— Task —
Filter the data for lines with the word "Tests", then copy every line so identified.

— Records supplied —

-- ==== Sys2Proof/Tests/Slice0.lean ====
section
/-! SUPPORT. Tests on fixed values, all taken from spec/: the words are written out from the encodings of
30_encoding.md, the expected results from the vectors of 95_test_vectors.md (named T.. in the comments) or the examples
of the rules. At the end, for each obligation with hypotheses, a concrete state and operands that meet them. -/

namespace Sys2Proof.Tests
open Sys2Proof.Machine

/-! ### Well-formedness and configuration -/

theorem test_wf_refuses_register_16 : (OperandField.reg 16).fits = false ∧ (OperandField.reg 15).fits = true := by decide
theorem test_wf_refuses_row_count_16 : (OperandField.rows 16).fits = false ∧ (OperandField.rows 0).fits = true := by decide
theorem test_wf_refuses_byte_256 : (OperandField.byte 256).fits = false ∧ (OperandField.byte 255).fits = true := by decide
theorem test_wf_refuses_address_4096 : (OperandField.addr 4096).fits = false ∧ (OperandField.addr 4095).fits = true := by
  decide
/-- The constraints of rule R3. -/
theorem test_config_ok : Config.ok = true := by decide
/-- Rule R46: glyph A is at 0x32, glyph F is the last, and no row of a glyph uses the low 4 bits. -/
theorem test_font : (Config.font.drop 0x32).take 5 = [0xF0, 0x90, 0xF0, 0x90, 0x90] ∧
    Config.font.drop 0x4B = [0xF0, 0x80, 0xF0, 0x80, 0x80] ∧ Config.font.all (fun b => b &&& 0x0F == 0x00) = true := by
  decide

— Answer section —
-- ==== Sys2Proof/Tests/Slice0.lean ====
/-! SUPPORT. Tests on fixed values, all taken from spec/: the words are written out from the encodings of
namespace Sys2Proof.Tests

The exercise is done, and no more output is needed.